- Directions
Wherever the word "loadLow" turns up in a line of the entries, copy that line.

- Excerpted records
────
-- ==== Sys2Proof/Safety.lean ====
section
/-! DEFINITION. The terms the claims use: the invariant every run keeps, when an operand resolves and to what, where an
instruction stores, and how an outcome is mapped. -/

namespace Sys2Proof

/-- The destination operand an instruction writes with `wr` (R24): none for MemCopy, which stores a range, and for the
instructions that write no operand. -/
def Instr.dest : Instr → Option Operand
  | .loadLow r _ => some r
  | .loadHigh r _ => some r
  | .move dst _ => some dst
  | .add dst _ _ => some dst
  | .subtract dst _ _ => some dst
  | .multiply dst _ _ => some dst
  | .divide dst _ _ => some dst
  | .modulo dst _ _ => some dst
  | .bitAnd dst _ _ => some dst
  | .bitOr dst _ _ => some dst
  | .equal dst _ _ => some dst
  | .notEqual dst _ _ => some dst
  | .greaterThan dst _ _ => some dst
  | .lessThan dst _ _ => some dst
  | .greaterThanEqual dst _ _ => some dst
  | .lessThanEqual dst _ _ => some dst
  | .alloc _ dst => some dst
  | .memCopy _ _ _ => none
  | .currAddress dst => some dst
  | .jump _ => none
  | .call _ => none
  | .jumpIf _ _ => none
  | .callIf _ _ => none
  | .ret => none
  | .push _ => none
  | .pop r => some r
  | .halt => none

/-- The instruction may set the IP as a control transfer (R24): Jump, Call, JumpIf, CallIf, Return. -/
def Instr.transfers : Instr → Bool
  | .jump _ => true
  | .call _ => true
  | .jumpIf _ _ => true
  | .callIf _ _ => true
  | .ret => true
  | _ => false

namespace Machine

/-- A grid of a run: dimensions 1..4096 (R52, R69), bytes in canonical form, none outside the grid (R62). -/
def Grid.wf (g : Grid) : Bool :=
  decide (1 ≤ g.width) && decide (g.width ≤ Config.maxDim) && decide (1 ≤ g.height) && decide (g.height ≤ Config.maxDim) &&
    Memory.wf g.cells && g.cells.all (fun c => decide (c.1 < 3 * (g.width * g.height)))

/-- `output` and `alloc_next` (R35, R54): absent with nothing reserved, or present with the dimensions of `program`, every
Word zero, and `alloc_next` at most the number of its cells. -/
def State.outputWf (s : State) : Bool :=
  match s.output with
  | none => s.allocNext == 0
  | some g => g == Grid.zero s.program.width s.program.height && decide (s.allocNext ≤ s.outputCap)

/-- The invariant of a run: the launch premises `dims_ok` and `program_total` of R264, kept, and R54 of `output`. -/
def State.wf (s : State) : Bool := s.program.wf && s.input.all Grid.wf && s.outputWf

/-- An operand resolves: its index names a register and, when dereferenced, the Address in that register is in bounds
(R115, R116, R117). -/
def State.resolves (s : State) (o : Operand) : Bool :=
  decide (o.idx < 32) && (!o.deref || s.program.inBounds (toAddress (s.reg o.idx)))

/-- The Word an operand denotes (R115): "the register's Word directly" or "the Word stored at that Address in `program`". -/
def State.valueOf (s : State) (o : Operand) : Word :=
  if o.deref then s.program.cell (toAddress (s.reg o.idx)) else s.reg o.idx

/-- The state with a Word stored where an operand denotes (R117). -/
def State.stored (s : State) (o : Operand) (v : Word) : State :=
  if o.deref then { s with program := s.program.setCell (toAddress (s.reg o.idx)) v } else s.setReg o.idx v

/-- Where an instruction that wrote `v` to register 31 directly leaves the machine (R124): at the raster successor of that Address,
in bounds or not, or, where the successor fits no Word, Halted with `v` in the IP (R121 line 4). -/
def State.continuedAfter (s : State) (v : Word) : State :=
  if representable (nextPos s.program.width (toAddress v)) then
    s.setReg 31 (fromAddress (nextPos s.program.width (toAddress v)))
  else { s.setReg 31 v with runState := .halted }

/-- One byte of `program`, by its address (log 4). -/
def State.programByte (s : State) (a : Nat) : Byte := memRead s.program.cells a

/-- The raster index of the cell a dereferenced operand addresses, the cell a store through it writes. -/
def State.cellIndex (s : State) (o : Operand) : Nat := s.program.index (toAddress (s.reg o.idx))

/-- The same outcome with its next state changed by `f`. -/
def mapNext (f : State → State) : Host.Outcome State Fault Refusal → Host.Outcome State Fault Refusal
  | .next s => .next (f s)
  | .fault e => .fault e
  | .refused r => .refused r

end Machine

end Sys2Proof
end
────
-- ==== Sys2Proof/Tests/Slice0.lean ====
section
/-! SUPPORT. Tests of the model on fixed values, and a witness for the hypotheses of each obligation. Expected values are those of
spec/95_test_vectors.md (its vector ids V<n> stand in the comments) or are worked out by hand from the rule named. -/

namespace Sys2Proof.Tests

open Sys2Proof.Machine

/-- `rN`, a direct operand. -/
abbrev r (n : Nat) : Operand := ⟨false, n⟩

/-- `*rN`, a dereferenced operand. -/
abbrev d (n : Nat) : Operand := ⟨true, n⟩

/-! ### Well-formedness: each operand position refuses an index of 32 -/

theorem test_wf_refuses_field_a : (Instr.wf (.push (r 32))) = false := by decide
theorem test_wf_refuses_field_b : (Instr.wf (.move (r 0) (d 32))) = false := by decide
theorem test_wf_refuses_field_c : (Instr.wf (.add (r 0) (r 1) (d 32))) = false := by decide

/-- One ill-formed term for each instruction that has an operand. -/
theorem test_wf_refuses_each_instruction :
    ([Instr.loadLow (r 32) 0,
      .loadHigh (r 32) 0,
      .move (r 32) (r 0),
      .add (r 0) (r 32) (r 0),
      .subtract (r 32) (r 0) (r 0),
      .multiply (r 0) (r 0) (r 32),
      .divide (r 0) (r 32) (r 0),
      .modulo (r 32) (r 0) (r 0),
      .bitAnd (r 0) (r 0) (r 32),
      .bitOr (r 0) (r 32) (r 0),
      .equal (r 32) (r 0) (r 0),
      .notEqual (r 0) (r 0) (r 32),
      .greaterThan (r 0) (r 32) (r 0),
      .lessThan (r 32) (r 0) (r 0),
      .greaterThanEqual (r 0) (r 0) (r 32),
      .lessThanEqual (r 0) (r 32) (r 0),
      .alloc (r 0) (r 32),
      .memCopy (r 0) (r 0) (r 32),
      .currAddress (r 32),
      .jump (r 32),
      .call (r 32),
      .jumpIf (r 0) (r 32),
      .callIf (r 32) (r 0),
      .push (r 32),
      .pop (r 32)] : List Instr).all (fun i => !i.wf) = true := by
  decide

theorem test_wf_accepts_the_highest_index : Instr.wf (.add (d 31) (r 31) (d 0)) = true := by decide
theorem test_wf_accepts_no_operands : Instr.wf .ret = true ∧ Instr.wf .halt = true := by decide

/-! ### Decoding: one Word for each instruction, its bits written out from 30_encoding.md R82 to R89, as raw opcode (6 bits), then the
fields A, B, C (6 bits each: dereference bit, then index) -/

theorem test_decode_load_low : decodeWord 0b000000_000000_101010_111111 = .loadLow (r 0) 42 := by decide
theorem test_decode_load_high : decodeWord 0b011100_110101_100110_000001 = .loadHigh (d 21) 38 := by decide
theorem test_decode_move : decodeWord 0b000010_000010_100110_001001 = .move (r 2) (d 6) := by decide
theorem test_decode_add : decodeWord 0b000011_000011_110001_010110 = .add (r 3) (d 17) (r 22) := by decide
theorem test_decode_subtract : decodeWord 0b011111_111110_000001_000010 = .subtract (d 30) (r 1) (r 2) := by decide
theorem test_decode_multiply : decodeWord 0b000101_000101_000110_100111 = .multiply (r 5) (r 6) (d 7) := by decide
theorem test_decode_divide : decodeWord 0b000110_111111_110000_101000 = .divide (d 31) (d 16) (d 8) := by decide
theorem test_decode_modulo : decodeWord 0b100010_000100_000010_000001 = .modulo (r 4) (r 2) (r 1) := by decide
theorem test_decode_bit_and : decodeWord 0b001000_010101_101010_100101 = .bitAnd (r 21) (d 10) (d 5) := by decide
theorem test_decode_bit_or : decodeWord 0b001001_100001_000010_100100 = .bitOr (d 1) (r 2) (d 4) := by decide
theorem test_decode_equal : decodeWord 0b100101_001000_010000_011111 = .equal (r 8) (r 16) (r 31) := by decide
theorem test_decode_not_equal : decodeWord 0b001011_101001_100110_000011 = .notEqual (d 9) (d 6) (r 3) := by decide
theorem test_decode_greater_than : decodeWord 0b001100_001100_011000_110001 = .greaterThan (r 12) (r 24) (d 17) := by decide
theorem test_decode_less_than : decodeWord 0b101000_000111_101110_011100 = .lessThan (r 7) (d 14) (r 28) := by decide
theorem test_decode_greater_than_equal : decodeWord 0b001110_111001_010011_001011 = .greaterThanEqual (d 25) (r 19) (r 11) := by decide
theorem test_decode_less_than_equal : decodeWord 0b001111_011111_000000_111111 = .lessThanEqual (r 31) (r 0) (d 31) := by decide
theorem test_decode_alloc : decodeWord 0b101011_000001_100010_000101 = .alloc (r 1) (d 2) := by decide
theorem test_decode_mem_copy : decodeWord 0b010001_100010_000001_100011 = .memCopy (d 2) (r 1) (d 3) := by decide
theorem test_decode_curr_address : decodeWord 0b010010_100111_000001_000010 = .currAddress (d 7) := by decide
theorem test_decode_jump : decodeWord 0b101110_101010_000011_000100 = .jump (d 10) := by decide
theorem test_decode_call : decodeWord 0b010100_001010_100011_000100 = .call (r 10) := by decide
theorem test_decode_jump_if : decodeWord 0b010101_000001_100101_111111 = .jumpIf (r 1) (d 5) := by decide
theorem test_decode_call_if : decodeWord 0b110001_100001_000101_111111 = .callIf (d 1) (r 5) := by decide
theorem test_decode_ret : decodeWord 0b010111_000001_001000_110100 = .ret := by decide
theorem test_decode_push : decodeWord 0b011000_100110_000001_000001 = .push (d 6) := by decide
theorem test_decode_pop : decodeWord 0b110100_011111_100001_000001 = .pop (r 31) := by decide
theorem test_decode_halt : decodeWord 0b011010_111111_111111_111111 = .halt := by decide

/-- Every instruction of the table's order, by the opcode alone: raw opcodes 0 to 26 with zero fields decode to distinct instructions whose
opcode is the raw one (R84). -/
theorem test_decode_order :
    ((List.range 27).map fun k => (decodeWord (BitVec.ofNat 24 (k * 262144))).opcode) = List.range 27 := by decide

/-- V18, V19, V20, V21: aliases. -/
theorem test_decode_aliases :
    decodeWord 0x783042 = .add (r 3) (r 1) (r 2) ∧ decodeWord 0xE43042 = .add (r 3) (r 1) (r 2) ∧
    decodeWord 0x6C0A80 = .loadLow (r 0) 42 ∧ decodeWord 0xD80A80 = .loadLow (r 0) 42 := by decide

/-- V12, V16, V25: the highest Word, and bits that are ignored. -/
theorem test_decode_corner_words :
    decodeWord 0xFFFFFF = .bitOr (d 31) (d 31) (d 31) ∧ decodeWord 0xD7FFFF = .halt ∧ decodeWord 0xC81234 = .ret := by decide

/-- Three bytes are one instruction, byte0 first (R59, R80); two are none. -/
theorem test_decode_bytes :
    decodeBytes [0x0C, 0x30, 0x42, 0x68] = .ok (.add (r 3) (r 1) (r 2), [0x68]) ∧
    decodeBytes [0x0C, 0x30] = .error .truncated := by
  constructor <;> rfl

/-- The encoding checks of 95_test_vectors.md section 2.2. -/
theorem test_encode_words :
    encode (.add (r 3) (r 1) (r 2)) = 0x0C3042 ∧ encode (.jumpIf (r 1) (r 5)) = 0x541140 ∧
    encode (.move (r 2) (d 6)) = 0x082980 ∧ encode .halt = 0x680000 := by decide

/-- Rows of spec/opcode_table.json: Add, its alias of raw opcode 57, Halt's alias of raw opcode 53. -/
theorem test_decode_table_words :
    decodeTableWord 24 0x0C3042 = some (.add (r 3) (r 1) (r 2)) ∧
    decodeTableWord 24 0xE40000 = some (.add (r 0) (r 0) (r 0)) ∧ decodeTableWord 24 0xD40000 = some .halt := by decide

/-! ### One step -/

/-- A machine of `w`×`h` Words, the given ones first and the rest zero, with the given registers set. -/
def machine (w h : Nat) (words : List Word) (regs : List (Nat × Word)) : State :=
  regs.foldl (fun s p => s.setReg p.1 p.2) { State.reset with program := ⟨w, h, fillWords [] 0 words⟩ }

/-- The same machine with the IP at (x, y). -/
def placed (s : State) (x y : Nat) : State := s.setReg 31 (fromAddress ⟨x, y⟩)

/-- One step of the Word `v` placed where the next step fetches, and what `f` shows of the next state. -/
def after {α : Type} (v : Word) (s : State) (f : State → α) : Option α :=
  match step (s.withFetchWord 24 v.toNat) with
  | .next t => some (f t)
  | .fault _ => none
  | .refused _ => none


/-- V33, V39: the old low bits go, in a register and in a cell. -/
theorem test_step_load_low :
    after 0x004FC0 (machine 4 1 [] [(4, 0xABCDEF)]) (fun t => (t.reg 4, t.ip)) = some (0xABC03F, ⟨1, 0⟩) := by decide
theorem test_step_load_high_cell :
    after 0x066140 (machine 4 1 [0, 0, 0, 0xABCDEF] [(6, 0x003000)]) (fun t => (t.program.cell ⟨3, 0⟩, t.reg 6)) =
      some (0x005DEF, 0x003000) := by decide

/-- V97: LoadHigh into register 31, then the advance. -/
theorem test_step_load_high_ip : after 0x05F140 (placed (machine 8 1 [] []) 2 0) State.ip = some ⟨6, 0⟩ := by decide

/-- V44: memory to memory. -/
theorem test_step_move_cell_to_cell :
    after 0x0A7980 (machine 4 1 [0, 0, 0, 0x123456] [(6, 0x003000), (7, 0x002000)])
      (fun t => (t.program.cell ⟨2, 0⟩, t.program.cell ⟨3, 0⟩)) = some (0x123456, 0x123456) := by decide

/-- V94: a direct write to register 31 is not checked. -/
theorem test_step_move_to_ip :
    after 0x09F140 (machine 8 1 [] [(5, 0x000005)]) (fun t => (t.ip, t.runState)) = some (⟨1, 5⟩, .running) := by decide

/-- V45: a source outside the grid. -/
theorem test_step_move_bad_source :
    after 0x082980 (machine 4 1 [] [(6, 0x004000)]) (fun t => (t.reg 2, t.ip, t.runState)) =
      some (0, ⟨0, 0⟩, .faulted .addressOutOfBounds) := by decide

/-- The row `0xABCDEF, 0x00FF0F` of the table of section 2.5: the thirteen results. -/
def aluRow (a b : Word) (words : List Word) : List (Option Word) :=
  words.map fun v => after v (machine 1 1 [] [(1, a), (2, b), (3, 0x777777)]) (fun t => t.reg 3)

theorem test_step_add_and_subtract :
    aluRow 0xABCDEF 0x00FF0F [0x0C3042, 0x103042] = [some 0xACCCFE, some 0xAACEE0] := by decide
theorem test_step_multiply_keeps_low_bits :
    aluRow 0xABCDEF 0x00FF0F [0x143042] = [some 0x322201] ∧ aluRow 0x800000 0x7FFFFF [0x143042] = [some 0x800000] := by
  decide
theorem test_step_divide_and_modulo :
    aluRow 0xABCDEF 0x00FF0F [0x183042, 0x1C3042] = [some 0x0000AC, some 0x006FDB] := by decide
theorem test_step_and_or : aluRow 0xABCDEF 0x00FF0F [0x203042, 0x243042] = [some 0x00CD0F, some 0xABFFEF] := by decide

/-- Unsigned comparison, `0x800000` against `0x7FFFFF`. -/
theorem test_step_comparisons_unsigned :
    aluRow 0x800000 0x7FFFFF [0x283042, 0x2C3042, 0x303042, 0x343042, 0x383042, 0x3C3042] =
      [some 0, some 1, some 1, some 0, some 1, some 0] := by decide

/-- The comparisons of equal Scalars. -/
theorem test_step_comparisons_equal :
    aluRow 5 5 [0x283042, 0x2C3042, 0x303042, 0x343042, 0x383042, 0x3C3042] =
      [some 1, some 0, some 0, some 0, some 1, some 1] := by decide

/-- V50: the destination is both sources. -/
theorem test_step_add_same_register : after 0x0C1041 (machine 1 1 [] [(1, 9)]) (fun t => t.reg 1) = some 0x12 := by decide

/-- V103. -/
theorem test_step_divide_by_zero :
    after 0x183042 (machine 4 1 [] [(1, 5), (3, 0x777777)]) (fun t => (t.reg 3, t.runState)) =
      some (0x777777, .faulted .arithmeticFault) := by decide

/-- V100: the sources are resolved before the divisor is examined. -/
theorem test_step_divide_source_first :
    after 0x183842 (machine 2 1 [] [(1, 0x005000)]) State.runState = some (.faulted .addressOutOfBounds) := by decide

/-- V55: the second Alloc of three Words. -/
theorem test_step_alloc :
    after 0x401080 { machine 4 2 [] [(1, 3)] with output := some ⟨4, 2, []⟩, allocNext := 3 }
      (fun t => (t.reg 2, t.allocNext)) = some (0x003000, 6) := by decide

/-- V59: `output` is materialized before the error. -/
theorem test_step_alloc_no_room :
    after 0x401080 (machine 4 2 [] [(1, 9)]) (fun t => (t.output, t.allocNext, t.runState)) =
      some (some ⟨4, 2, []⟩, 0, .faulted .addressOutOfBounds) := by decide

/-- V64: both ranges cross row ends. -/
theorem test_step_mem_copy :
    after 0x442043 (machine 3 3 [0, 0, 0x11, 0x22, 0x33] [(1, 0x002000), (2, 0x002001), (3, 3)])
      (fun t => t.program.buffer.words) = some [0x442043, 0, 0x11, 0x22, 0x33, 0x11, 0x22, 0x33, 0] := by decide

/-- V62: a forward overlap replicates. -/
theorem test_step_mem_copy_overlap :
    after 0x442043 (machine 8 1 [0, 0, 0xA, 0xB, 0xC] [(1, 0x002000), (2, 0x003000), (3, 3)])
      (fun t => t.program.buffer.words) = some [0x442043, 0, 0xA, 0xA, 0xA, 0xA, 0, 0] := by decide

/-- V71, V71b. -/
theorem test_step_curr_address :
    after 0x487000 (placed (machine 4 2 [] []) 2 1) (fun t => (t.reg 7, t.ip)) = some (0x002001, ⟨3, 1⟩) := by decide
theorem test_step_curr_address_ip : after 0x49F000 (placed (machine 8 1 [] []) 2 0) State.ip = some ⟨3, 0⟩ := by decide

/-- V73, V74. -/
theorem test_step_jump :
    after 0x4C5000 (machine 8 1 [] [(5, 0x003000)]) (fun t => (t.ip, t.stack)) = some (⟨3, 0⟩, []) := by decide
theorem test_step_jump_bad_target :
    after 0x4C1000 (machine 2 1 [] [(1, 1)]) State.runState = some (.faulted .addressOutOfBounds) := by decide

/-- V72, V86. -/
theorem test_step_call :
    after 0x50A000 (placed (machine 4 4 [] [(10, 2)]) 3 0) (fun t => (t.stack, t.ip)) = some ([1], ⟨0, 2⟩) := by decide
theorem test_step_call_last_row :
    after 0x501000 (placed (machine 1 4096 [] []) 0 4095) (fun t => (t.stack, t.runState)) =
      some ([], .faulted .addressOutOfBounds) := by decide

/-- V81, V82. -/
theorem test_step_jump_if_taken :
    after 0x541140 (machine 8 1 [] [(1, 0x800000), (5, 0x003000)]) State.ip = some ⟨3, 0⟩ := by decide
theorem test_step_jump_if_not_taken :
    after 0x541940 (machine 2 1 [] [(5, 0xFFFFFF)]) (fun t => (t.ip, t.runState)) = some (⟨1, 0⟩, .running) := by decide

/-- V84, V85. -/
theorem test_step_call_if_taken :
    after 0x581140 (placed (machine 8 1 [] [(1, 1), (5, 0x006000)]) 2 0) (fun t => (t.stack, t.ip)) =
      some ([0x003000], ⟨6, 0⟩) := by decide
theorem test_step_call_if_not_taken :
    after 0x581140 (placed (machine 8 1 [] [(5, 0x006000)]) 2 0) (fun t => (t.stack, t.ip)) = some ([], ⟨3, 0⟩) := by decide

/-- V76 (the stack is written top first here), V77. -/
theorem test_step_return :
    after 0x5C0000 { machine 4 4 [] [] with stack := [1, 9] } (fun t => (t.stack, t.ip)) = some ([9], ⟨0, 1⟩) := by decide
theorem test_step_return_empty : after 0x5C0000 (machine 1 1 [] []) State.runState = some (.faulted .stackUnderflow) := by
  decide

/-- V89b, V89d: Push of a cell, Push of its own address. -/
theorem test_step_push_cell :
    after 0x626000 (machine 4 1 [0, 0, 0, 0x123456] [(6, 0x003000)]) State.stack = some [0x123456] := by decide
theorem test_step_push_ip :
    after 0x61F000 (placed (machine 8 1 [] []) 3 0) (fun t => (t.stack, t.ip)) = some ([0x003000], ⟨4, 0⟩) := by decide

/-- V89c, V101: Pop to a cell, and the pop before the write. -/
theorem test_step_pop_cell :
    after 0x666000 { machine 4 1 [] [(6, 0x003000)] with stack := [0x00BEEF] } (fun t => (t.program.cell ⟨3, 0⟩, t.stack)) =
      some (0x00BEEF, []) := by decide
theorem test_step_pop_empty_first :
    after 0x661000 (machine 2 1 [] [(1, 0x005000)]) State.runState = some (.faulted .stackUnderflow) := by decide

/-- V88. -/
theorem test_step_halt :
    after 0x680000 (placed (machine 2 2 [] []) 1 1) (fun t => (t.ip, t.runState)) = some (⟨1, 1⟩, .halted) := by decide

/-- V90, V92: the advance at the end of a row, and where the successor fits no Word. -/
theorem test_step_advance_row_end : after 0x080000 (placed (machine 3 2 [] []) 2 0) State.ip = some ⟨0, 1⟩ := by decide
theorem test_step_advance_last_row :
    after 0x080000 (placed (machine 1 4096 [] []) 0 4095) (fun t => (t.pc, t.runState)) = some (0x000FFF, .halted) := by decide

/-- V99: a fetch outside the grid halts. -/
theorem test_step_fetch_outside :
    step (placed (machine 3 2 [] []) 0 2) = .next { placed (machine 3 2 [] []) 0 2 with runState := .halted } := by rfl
────
- Written response
  | .loadLow r _ => some r
    ([Instr.loadLow (r 32) 0,
theorem test_decode_load_low : decodeWord 0b000000_000000_101010_111111 = .loadLow (r 0) 42 := by decide
    decodeWord 0x6C0A80 = .loadLow (r 0) 42 ∧ decodeWord 0xD80A80 = .loadLow (r 0) 42 := by decide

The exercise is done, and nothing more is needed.